Tobias Rüger Quartet
"Interlude" (Zama 002)
With his fully acoustical quartet Tobias Rüger explores the musical possibilities of the most classic of jazz outfits. Traditional in set-up and modern in musical language, spontaneous expression and improvisation blends into precisely arranged compositional ideas. Tobias Rüger has taken on three outstanding musicians for this project: Daniel Stelter, (www.danielstelter.de) guitar, is neither a Jazz, nor Pop nor Classical guitarist although his playing is borne out of all these styles without being eclectic. His playing is exceptionally gentle both in sound and harmony and thus provides a perfect link between melody and rhythm. Hanns Höhn, bass, is a member of numerous Jazz projects, including those of German jazz masters Oli Bott and Thorsten de Winkel. His tone is voluptuous and smooth. Furthermore his uncannily secure intonation allows him to apply his bass frequently for melodic purposes. Kay Lübke, drums, has recorded with Efrat Alony and Ernst-Ludwig Petrowsky. He is an exceptional drummer in the sense that he makes the very most of the whole range of sounds and sound effects the drum-set has to offer. At the same time his playing is of enormous rhythmical precision without ever regressing to mere time keeping.

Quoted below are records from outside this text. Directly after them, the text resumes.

theorem completePowerDown_counter_other {c : Counter} (h : c ≠ w7) :
    (completePowerDown s).counter c = s.counter c := by
  rw [← openPos_counter_other s h]
  unfold State.counter
  rw [completePowerDown_wear]

theorem completePowerDown_log :
    (completePowerDown s).log = shutdownLog s s.dsv.stopCause (if s.dsv.posClosed then openingLog s else s.log) := by
  rw [completePowerDown_eq, dsvSettle_log, poweredDown_log]

theorem completePowerDown_stateChange : (completePowerDown s).causeSet .stateChange = true := by
  rw [completePowerDown_eq]
  exact (dsvSettle_kept _).causes _ (poweredDown_stateChange s)

/-- POS is open after the wait, and the wait is over (R11). -/
theorem completePowerDown_opens :
    (completePowerDown s).dsv.posClosed = false ∧
      (completePowerDown s).dsv.posFlag = (!s.dsv.posClosed && s.dsv.posFlag) ∧
      (completePowerDown s).dsv.powerDownTimer = none := by
  obtain ⟨hpos, hflag, htimer, -⟩ := dsvSettle_stopped_dsv (poweredDown_state s)
  rw [completePowerDown_eq, hpos, hflag, htimer, poweredDown_dsv]
  exact ⟨rfl, rfl, rfl⟩

end

/-- After a fault the wait ends in FAULTED (R11). -/
theorem completePowerDown_fault {s : State} {k : FaultKind} (h : s.dsv.stopCause = .fault k) :
    (completePowerDown s).dsv.state = .faulted ∧ (completePowerDown s).dsv.stopCause = .fault k ∧
      (completePowerDown s).dsv.negClosed = false := by
  have hdsv := poweredDown_dsv s
  rw [h] at hdsv
  rw [completePowerDown_eq, dsvSettle_waiting (.inr (.inr (congrArg Dsv.state hdsv))), hdsv]
  exact ⟨rfl, rfl, rfl⟩

/-- After a key OFF the wait ends in STANDBY (R11). -/
theorem completePowerDown_keyOff {s : State} (h : s.dsv.stopCause = .keyOff) (hkey : s.dsv.mode.keyOn = false) :
    (completePowerDown s).dsv.state = .standby ∧ (completePowerDown s).dsv.stopCause = .none ∧
      (completePowerDown s).dsv.negClosed = false := by
  have hdsv := poweredDown_dsv s
  rw [h] at hdsv
  have hoff : (poweredDown s).dsv.mode.keyOn = false := by rw [hdsv]; exact hkey
  rw [completePowerDown_eq, dsvSettle_standby_stays (congrArg Dsv.state hdsv) (.inl hoff), hdsv]
  exact ⟨rfl, rfl, rfl⟩

/-- With the key ON again and nothing against it, STANDBY goes on to PRECHARGE (R4). -/
theorem completePowerDown_keyOn {s : State} (h : s.dsv.stopCause = .keyOff) (hkey : s.dsv.mode.keyOn = true)
    (hcool : s.dsv.cooldownTimer = none) (hrank : s.faults.highest.rank < 3) :
    (completePowerDown s).dsv.state = .precharge := by
  have hdsv := poweredDown_dsv s
  rw [h] at hdsv
  have hgo : (poweredDown s).dsv.mode.keyOn = true ∧ (poweredDown s).dsv.cooldownTimer = none ∧
      (poweredDown s).faults.highest.rank < 3 := by
    rw [hdsv, poweredDown_faults]
    exact ⟨hkey, hcool, hrank⟩
  rw [completePowerDown_eq, dsvSettle_standby (congrArg Dsv.state hdsv), if_pos hgo, enterPrecharge_dsv]

/-! ## The power-down and precharge timers -/

theorem exec_powerDownTimerExpiry {s : State} (hrun : s.running = true) (h : s.dsv.powerDownTimer.isSome = true) :
    exec .powerDownTimerExpiry s = .next (completePowerDown (s.withDsv { s.dsv with powerDownTimer := none })) := by
  refine congrArg Host.Outcome.next ((whileRunning_runs powerDownExpiry hrun).trans ?_)
  unfold powerDownExpiry
  rw [if_pos h]

/-- Settles O24, by the end of POWER_DOWN. -/
theorem powerDownExpiryOpens : Obligations.PowerDownExpiryOpens := by
  intro s hrun _ hlog htimer hpos
  have hexec := exec_powerDownTimerExpiry hrun htimer
  have hframe := event_frame rfl (fun v => Instr.noConfusion) hlog hexec
  refine ⟨_, hexec, ?_⟩
  obtain ⟨hopen, hflag, hstopped⟩ := completePowerDown_opens (s.withDsv { s.dsv with powerDownTimer := none })
  have hwear := completePowerDown_wear (s.withDsv { s.dsv with powerDownTimer := none })
  have hw7 := completePowerDown_w7 (s.withDsv { s.dsv with powerDownTimer := none })
  have hlogged := completePowerDown_log (s.withDsv { s.dsv with powerDownTimer := none })
  have hclosed : (s.withDsv { s.dsv with powerDownTimer := none }).dsv.posClosed = true := hpos
  rw [hclosed] at hflag hw7 hlogged
  refine ⟨hopen, hflag, hstopped, fun k hk => completePowerDown_fault hk, fun hk hkey => completePowerDown_keyOff hk hkey,
    fun hup hcurrent => ?_, fun hhot => ⟨?_, fun c hc => completePowerDown_counter_other _ hc⟩, ?_,
    State.eq_of_fields (completePowerDown_rest _) rfl (completePowerDown_faults _) rfl rfl (completePowerDown_exc _) rfl,
    completePowerDown_stateChange _, hframe⟩
  · exact hwear.trans (openPos_wear_cool (.inr ⟨hup, hcurrent⟩))
  · exact hw7.trans (if_pos ⟨rfl, hhot⟩)
  · exact hlogged

theorem exec_prechargeTimeout {s : State} (hrun : s.running = true) :
    exec .prechargeTimeout s = .next (prechargeExpiry s) :=
  congrArg Host.Outcome.next (whileRunning_runs prechargeExpiry hrun)

/-- The state that a precharge timeout ends in, before DSV's tests (R6). -/
def prechargeFailed (s : State) : State :=
  let t := momentaryFault .prechargeTimeout (openAll (s.withDsv { s.dsv with prechargeTimer := none }))
  let u := logNow .prechargeTimeout none
    (if t.dsv.inverterSincePrecharge then some (t.sns.linkVoltage : Int) else none) t
  enterStandby (u.withDsv { u.dsv with cooldownTimer := some 10000 })

theorem prechargeExpiry_eq {s : State} (h : s.dsv.prechargeTimer.isSome = true) :
    prechargeExpiry s = dsvSettle (prechargeFailed s) := by
  unfold prechargeExpiry
  rw [if_pos h]
  rfl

Tobias Rüger on his new album (liner notes)
To write music a composer needs to keep in mind those who are supposed
to perform it - at least in Jazz - since Jazz compositions are merely
frames that need to be filled in. I was lucky to find musicians such as
Daniel Stelter, Hanns Höhn and Kay Lübke for my
quartet - all of whom have creative as well as expressive musical
personalities. Adjusting my compositions to their musicianship became a
responsibility, a responsibility to translate the spectrum that exists
between solo performance and accompaniment, between formal composition
and uninhibited improvisation.
In "Zeitloch" (Timewarp) or "Die Stimme der Vernunft" (The Voice of
Reason), Hanns casts new light on the motives introduced by the
saxophone in wide solo passages, whereas the guitar and double bass
almost merge into one in "Im Zimmer der Zauberin" (In the Room of the
Sorceress). In "Der Besuch der alten Dame" (The Visit of the Old Lady),
Kay explores the melodic potential of the drum set, accompanied by
guitar and bass, while I use some so-called new playing techniques such
as multiphonics and circular breathing on the sax. The snapshots of my
compositions on this album, recorded in an 18-hour studio session, are
the result of this particular interaction of four personalities and
their ideas.
ABOUT TOBIAS RÜGER
Tobias Rüger was born in Berlin in 1965. From 1978-82 he was a pupil of Frankfurt's legendary saxophonist Alfred Harth. From 1988-94 Tobias Rüger studied concert saxophone with Detlef Bensmann at Universität der Künste (University of the Arts) in Berlin as well as Musicology at Freie Universität Berlin. Starting playing music in the early '80s, being involved in a project by Heiner Goebbels at the Moers Jazz Festival 1985. In 1989 he wrote music for saxophone trio for a radio adaptation of "Yes, peut-être" by Marguerite Duras recorded by West-Berlin's radio station SFB. With his band Die Schwindler he recorded an album of German Cabaret songs from the '30s in 1992 for Sony-Columbia. In 1997 he performed "Die Dichterliebe" by Robert Schumann with Die Schwindler featuring singer Phil Minton in Frankfurt, Berlin and Düsseldorf.
During the '90s he participated in several recording sessions of Berlin's Radio Symphonic Orchestra, (among others on Dimitri Shostakovich's "Golden Mountains" and Franz Waxman's "Hemingway Suite").
In 2001 he and singer Yahli Toren were invited to perform the programme tradición y modernidad with his arrangements of Jewish-Spanish songs. The event took place in the synagogue of Porto, Portugal as part of the event "Porto - Cultural Capital of Europe 2001".Beginning in 1999 he recorded the complete works for saxophone by John Cage with the Berlin-based ensemble intersax. The CD "A Cage of saxophones Vol. 1" was released in 2001, Vol. 2 in May 2006 by mode records, New York. "Stratosphères" - a concert piece for saxophone trio based on the music of '89's radio production of "Yes, peut-être" - was premiered at the Teatro Fondamenta Nuove in Venice in January 2006 by intersax. In 2003/04 he participated as sideman in BBC-award winner Shantel's projects, playing several saxophone tracks on his albums "The Great Delay" and "Bucovina Club Vol. 1 & 2". Since 2004 he also worked as musical director for projects of Frankfurter Kammeroper (Frankfurt Chamber Opera) and Schauspiel Frankfurt (Frankfurt's municipal theatre).